(Stored items from a collection)

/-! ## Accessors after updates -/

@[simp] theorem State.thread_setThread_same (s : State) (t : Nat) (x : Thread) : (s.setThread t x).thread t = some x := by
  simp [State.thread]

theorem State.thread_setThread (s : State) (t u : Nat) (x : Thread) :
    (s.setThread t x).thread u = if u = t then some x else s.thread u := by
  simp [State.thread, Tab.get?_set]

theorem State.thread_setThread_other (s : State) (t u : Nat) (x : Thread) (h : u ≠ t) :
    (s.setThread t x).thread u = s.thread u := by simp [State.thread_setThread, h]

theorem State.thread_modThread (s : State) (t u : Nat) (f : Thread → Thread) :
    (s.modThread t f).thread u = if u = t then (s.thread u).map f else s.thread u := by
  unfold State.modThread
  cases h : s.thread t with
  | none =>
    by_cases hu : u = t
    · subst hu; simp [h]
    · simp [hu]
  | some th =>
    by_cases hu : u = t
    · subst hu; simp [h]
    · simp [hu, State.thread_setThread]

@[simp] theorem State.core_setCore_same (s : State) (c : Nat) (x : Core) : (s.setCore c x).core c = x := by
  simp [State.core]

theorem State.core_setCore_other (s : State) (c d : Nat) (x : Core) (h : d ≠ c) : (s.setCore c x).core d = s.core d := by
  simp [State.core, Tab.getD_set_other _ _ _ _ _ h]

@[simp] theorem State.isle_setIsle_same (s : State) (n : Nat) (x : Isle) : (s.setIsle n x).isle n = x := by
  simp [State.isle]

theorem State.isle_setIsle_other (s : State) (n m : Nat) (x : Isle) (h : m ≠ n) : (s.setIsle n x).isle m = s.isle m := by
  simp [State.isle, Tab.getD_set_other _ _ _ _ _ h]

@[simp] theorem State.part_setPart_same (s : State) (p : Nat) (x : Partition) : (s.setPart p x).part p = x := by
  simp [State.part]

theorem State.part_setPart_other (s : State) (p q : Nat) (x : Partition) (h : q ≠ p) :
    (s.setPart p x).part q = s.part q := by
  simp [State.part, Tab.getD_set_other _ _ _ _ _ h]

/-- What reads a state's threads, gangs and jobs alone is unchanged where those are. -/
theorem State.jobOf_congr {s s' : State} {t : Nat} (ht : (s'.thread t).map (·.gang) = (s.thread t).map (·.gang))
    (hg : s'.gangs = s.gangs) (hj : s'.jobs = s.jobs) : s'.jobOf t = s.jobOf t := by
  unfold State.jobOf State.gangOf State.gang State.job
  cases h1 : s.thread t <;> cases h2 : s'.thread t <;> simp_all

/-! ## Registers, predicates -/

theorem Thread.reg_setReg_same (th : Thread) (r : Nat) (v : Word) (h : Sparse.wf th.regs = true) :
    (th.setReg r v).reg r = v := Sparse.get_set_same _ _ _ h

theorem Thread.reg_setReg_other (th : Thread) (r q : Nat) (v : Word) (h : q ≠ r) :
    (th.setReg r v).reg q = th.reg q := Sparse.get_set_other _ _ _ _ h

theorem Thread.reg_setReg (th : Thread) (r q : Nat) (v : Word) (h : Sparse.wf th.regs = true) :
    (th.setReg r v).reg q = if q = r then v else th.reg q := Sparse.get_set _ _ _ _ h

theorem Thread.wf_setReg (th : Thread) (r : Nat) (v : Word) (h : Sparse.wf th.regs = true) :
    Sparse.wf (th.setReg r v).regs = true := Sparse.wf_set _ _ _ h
...
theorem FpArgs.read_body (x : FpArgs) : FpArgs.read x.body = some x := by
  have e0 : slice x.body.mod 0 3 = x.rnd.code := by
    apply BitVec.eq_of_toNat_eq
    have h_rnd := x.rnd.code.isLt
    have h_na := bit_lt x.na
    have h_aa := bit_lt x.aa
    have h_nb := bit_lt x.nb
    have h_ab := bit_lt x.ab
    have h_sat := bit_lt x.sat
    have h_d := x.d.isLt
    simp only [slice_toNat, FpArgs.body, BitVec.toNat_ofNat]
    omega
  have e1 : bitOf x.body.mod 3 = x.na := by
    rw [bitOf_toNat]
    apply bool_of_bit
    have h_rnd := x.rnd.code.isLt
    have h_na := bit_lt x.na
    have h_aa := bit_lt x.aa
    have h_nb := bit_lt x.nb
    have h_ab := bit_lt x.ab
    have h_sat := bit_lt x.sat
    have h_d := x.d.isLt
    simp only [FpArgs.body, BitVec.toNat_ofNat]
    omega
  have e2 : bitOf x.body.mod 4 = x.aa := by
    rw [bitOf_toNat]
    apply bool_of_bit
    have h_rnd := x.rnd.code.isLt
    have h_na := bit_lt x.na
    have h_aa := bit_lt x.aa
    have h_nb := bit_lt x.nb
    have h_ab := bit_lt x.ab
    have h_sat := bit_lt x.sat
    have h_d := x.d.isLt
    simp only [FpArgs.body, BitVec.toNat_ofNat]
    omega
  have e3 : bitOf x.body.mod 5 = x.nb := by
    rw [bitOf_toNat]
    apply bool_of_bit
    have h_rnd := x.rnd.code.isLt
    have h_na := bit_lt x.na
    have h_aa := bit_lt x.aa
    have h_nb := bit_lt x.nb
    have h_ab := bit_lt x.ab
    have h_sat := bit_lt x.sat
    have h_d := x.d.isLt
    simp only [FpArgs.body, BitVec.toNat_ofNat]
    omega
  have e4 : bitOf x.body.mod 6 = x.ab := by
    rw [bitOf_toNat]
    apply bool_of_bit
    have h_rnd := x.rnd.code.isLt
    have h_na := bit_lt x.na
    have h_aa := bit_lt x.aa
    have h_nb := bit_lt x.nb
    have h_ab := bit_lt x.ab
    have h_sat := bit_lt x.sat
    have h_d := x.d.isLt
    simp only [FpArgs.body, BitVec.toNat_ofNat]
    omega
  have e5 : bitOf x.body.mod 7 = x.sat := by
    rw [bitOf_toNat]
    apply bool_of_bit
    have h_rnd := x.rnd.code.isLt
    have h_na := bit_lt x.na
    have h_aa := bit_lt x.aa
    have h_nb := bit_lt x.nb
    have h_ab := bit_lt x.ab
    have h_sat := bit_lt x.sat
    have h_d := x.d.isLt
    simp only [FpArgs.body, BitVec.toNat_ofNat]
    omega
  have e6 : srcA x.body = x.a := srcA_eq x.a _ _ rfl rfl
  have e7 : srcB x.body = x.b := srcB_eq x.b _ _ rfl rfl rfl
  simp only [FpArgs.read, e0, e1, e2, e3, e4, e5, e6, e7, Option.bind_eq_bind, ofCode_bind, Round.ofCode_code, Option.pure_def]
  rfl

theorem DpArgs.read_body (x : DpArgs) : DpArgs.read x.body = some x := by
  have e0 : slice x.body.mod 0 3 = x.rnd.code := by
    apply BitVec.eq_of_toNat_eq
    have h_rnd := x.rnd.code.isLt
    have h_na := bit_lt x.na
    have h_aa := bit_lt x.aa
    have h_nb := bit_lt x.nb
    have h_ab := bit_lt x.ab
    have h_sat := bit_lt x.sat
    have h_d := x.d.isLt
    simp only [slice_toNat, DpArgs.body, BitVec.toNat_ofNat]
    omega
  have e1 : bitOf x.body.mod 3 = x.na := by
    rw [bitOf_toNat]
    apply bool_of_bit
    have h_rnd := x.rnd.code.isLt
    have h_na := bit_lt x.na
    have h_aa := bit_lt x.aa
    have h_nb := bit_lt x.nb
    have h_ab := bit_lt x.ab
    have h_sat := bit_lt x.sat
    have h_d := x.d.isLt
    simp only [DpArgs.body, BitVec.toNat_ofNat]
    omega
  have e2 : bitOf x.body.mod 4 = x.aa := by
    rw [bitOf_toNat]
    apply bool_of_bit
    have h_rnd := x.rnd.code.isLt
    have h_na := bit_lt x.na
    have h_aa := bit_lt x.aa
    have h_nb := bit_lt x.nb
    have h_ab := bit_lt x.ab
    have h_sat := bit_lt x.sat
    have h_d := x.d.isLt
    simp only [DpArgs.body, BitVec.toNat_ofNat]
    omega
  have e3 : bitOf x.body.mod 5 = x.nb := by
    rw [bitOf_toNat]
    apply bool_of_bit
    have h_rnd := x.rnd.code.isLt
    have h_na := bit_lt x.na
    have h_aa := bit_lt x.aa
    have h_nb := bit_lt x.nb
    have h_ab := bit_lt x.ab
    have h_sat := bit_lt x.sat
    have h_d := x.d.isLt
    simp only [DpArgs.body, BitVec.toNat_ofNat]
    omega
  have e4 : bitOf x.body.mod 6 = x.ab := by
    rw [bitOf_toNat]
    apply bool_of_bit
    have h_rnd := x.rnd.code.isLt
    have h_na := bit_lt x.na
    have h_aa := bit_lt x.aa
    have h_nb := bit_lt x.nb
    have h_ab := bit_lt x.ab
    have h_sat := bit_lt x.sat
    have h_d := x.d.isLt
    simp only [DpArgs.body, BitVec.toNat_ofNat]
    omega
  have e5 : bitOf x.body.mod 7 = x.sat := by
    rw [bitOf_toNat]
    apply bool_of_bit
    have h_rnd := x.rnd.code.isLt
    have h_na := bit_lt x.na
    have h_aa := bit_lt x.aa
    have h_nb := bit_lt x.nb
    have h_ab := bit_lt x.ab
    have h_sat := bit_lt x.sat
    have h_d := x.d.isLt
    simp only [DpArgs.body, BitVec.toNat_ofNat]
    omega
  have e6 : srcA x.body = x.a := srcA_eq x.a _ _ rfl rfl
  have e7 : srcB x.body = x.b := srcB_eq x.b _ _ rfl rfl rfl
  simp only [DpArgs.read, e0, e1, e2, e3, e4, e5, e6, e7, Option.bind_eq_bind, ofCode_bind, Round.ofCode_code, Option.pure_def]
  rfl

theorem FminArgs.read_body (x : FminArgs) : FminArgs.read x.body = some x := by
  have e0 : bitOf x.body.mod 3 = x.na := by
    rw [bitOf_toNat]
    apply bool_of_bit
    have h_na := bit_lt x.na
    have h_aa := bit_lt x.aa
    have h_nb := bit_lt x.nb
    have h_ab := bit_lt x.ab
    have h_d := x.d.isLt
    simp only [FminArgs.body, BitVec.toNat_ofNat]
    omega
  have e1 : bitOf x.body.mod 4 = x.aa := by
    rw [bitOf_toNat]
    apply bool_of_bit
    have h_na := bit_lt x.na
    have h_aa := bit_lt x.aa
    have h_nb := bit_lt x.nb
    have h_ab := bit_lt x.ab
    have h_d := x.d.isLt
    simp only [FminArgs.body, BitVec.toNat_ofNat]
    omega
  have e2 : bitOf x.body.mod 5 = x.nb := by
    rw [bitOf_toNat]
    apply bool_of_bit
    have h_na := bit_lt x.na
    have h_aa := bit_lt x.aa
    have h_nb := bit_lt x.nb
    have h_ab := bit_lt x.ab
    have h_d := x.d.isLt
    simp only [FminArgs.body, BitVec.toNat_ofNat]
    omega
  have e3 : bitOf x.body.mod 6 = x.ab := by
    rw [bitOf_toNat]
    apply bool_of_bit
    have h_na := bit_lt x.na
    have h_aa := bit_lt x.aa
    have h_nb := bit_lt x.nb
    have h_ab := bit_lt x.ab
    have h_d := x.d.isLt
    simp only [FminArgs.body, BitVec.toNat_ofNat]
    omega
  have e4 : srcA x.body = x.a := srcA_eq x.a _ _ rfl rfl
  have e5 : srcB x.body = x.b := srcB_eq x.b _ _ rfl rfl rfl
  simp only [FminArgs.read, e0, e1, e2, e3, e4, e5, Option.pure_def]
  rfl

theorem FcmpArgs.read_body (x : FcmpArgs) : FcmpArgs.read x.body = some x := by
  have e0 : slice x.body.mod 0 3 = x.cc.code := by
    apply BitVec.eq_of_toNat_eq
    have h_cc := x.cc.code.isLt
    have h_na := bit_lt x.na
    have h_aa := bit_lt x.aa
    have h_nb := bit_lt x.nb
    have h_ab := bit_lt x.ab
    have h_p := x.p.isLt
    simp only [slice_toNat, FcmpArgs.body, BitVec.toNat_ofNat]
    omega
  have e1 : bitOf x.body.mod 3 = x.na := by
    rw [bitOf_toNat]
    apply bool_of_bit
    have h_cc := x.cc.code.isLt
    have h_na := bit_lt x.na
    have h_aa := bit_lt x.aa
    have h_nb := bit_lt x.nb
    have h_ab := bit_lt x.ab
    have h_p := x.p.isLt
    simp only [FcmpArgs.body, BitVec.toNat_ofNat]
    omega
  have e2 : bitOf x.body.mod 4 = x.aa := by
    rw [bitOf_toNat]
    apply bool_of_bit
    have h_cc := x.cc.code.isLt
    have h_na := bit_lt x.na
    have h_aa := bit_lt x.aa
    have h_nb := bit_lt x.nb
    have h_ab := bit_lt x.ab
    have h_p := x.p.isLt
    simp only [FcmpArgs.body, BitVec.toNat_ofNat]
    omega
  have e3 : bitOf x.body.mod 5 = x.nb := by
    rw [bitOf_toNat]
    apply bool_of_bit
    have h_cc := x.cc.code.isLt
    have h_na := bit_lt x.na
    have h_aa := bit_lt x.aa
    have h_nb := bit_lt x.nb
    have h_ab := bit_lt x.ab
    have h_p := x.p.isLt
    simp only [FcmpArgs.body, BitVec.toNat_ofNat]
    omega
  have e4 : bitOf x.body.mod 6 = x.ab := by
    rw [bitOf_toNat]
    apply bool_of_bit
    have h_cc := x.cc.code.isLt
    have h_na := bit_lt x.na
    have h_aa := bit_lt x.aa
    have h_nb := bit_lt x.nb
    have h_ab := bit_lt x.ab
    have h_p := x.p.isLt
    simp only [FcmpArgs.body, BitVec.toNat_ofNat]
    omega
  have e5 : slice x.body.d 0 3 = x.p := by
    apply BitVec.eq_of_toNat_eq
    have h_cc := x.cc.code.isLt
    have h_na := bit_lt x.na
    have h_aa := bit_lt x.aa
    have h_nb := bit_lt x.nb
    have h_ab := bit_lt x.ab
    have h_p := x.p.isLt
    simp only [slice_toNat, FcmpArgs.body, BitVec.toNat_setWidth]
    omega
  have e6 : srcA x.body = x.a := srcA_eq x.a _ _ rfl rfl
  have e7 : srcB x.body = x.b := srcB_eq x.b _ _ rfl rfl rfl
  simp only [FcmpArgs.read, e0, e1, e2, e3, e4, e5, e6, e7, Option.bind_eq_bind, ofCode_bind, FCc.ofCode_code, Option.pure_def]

Description of the task:
Please give an exact copy of the entries above, from the line with "after updates -/" down to the line with "theorem State.thread_setThread_other (s", inclusive, and nothing else.

Reply to the task:
/-! ## Accessors after updates -/

@[simp] theorem State.thread_setThread_same (s : State) (t : Nat) (x : Thread) : (s.setThread t x).thread t = some x := by
  simp [State.thread]

theorem State.thread_setThread (s : State) (t u : Nat) (x : Thread) :
    (s.setThread t x).thread u = if u = t then some x else s.thread u := by
  simp [State.thread, Tab.get?_set]

theorem State.thread_setThread_other (s : State) (t u : Nat) (x : Thread) (h : u ≠ t) :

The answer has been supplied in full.